- **Work item**
Two lines below mark the span: the one containing "match oldest g.held with" and the one containing "match lateAt w g.held with". Set down both, plus every line between, exactly as they stand, and nothing else.

- **Source data**
****************

/-- Hold a path; when a thirteenth must be held, the youngest is spilled (R39). A path held at its join has arrived there at
core cycle `now`, unless it waited there before (R41). -/
def holdPath (now : Nat) (g : Group) (p : Path) : Group :=
  let p := if p.joins.head? = some p.pc then { p with wait := match p.wait with | .join n => .join n | _ => .join now } else p
  let all := g.held ++ [p]
  if all.length ≤ 12 then { g with held := all }
  else match youngest all with
    | some y => { g with held := all.filter fun q => q.stamp != y.stamp, spilled := g.spilled ++ [y] }
    | none => g

/-- A new path takes the lowest free split number, or is held, with a fresh stamp (R38 to R40). -/
def addPath (now : Nat) (g : Group) (p : Path) : Group :=
  let g := { g with stamps := g.stamps + 1 }
  let p := { p with stamp := g.stamps }
  match freeSplit g with
  | some k => { g with splits := tabPut g.splits k p }
  | none => holdPath now g p

/-- A split has taken a backward branch: it is exchanged with the oldest held path if that is older, the oldest spilled path
taking the entry that frees, and its own path enters the store with a fresh stamp (R39, R40). -/
def rotate (now : Nat) (g : Group) (k : Nat) : Group :=
  match tabFind g.splits k with
  | none => g
  | some p =>
    let g := { g with stamps := g.stamps + 1 }
    let p' := { p with stamp := g.stamps }
    match oldest g.held with
    | some q =>
      if older q p then
        holdPath now (reload { g with splits := tabPut g.splits k q, held := g.held.filter fun r => r.stamp != q.stamp }) p'
      else { g with splits := tabPut g.splits k p' }
    | none => { g with splits := tabPut g.splits k p' }

/-- Take lanes from every path of a group; paths left without an owned lane end (R36, R37). -/
def dropLanes (g : Group) (ls : Mask) : Group :=
  let cut (p : Path) : Path := { p with own := p.own &&& ~~~ ls, mask := p.mask &&& ~~~ ls }
  refill { g with
    splits := (g.splits.map fun x => (x.1, cut x.2)).filter fun x => x.2.own != 0
    held := (g.held.map cut).filter fun p => p.own != 0
    spilled := (g.spilled.map cut).filter fun p => p.own != 0 }

/-- Push a join onto a join stack of four (R41). -/
def pushJoin (j : Pc) (js : List Pc) : List Pc := (j :: js).take 4

/-- The oldest of some paths that carries the same join as a waiting path and has not arrived. -/
def lateAt (w : Path) (l : List Path) : Option Path :=
  oldest (l.filter fun q => q.joins.head? == w.joins.head? && q.joins.head? != some q.pc)

/-- Put a waiting path into the store, and the oldest path it holds that carries the same join and has not arrived into the
waiting path's split (R41). -/
def exchangeJoin (g : Group) (k : Nat) (w : Path) : Group :=
  match lateAt w g.held with
  | some q => { g with splits := tabPut g.splits k q, held := (g.held.filter fun r => r.stamp != q.stamp) ++ [w] }
  | none => { g with splits := tabPut g.splits k w }

/-- Whether a split that waits for nothing has its PC at its join, or waits there already. -/
def atJoin (p : Path) : Bool :=
  p.joins.head? == some p.pc && (match p.wait with | .none => true | .join _ => true | _ => false)

/-- A split's PC has become p.pc: if that is the top of its join stack it waits there; while it waits it is exchanged with
the oldest held path that carries the join and has not arrived (R41). -/
def arrive (s : State) (c slot k : Nat) : State :=
  match groupAt s c slot with
  | none => s
  | some g =>
    match tabFind g.splits k with
    | none => s
    | some p =>
      if atJoin p then
        let now := (coreAt s c).cyc.toNat
        putGroup s c slot (exchangeJoin g k { p with wait := match p.wait with | .join n => .join n | _ => .join now })
      else s

/-- Arrivals of every split of a group. -/
def arriveAll (s : State) (c slot : Nat) : State := [0, 1, 2, 3].foldl (fun s k => arrive s c slot k) s

/-- Retire lanes that consumed poison: one late fault for each register code, and the lanes leave every path (R29,
R37, R345); a path that comes into a split at its join has arrived there (R41). A reading: log 14 (DEDUCED). -/
def retireLanes (s : State) (i : Iss) (rs : List (Nat × Nat)) : State :=
  if rs.isEmpty then s
  else
    let codes := (rs.map (·.2)).eraseDups
    let s := codes.foldl (fun s c =>
      lateFault s i.core i.slot i.p.pc (maskOf ((rs.filter fun x => x.2 == c).map (·.1))) 0x01 c) s
    let ls := maskOf (rs.map (·.1))
    arriveAll (modGroup s i.core i.slot fun g => dropLanes { g with dead := g.dead ||| ls } ls) i.core i.slot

****************

- **Reply**
    match oldest g.held with
    | some q =>
      if older q p then
        holdPath now (reload { g with splits := tabPut g.splits k q, held := g.held.filter fun r => r.stamp != q.stamp }) p'
      else { g with splits := tabPut g.splits k p' }
    | none => { g with splits := tabPut g.splits k p' }

/-- Take lanes from every path of a group; paths left without an owned lane end (R36, R37). -/
def dropLanes (g : Group) (ls : Mask) : Group :=
  let cut (p : Path) : Path := { p with own := p.own &&& ~~~ ls, mask := p.mask &&& ~~~ ls }
  refill { g with
    splits := (g.splits.map fun x => (x.1, cut x.2)).filter fun x => x.2.own != 0
    held := (g.held.map cut).filter fun p => p.own != 0
    spilled := (g.spilled.map cut).filter fun p => p.own != 0 }

/-- Push a join onto a join stack of four (R41). -/
def pushJoin (j : Pc) (js : List Pc) : List Pc := (j :: js).take 4

/-- The oldest of some paths that carries the same join as a waiting path and has not arrived. -/
def lateAt (w : Path) (l : List Path) : Option Path :=
  oldest (l.filter fun q => q.joins.head? == w.joins.head? && q.joins.head? != some q.pc)

/-- Put a waiting path into the store, and the oldest path it holds that carries the same join and has not arrived into the
waiting path's split (R41). -/
def exchangeJoin (g : Group) (k : Nat) (w : Path) : Group :=
  match lateAt w g.held with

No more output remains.